A set $x$ is said to be $\in$-transitive if $\forall y$ $\forall z$($ y \in x$ and $ z \in y \Rightarrow z \in x$). A set $x$ is said to be an ordinal if $x$ and every member of $x$ is $\in$-transitive.
The following proposition is given:
Proposition: Every well ordered set is order isomorphic to a unique ordinal by a unique isomorphism.
Using this proposition how can I prove that a set which is $\in$-transitive and well ordered by $\in$ is an ordinal.
The Proposition is not necessary (or particularly useful, as far as I can tell) to prove this result.

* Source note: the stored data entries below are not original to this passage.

theorem applyWithdraw_steady (n : Stn) : Steady s (s.applyWithdraw n) := by
  unfold State.applyWithdraw
  split
  · exact .quiet (by simp) (by simp)
  · simp only
    refine Steady.after (s := s) (t := s.modSt n Station.clearCountdowns) ?_ (modSt_steady s n clearCountdowns_state)
    generalize s.modSt n Station.clearCountdowns = u
    split
    · exact startWalk_steady u n
    · next f _ =>
      have h : Steady u (if f.phase = .nothing then u else u.modSt n fun st => { st with resyncPending := true }) :=
        .ite (.refl u) (.quiet (by simp) (by simp))
      exact h.trans (retireInFlight_steady _ ..)

theorem reviveRoute_steady (n : Stn) : Steady s (s.reviveRoute n) := by
  unfold State.reviveRoute
  split
  · exact .refl s
  · split
    · exact .quiet (by simp) (by simp)
    · exact .refl s

theorem applyRevive_steady (n : Stn) : Steady s (s.applyRevive n) := by
  unfold State.applyRevive
  split
  · have h : Steady s ((s.modSt n fun st => { st with lapses := 0, resyncPending := true }).reviveRoute n) :=
      (reviveRoute_steady _ n).after (.quiet (by simp) (by simp))
    refine h.trans ?_
    generalize ((s.modSt n fun st => { st with lapses := 0, resyncPending := true }).reviveRoute n) = u
    exact .quiet (by simp) (by simp)
  · exact .quiet (by simp) (by simp)

theorem applyTakeDown_steady (n : Stn) : Steady s (s.applyTakeDown n) := by
  unfold State.applyTakeDown
  split
  · exact .quiet (by simp) (by simp)
  · simp only
    refine Steady.after (s := s) (t := s.modSt n Station.clearCountdowns) ?_ (modSt_steady s n clearCountdowns_state)
    generalize s.modSt n Station.clearCountdowns = u
    split
    · exact takeDownWatch_steady u n
    · exact retireInFlight_steady u ..

/-! ### Timers and link restart -/

theorem tickStation_steady (n : Stn) : Steady s (s.tickStation n) :=
  (modSt_steady _ n tick_state).after (.quiet (fun _ hm => hm) rfl)

theorem carryOutRestart_steady : Steady s s.carryOutRestart := .quiet (by simp) (by simp)

end Sys2Proof.Machine
end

Suppose that $a$ is $\in$-transitive and well-ordered by $\in.$ In order to show that $a$ is an ordinal (that is, an $\in$-transitive set whose elements are $\in$-transitive), it remains only to show that the elements of $a$ are $\in$-transitive. By way of contradiction, suppose that not all elements of $a$ are $\in$-transitive, meaning that there is some non-$\in$-transitive $x\in a.$ Since $x$ is not $\in$-transitive, then there exist $y\in x$ and $z\in y$ such that $z\notin x.$ Since $a$ is $\in$-transitive, then $y\in x\in a$ implies that $y\in a,$ and since $z\in y,$ we likewise have $z\in a.$
So, at this point, we know that $x,y,z\in a$ with $z\in y,$ $y\in x,$ and $z\notin x.$ Do you see where the contradiction comes in? (What property of $a$ hasn't been used yet?)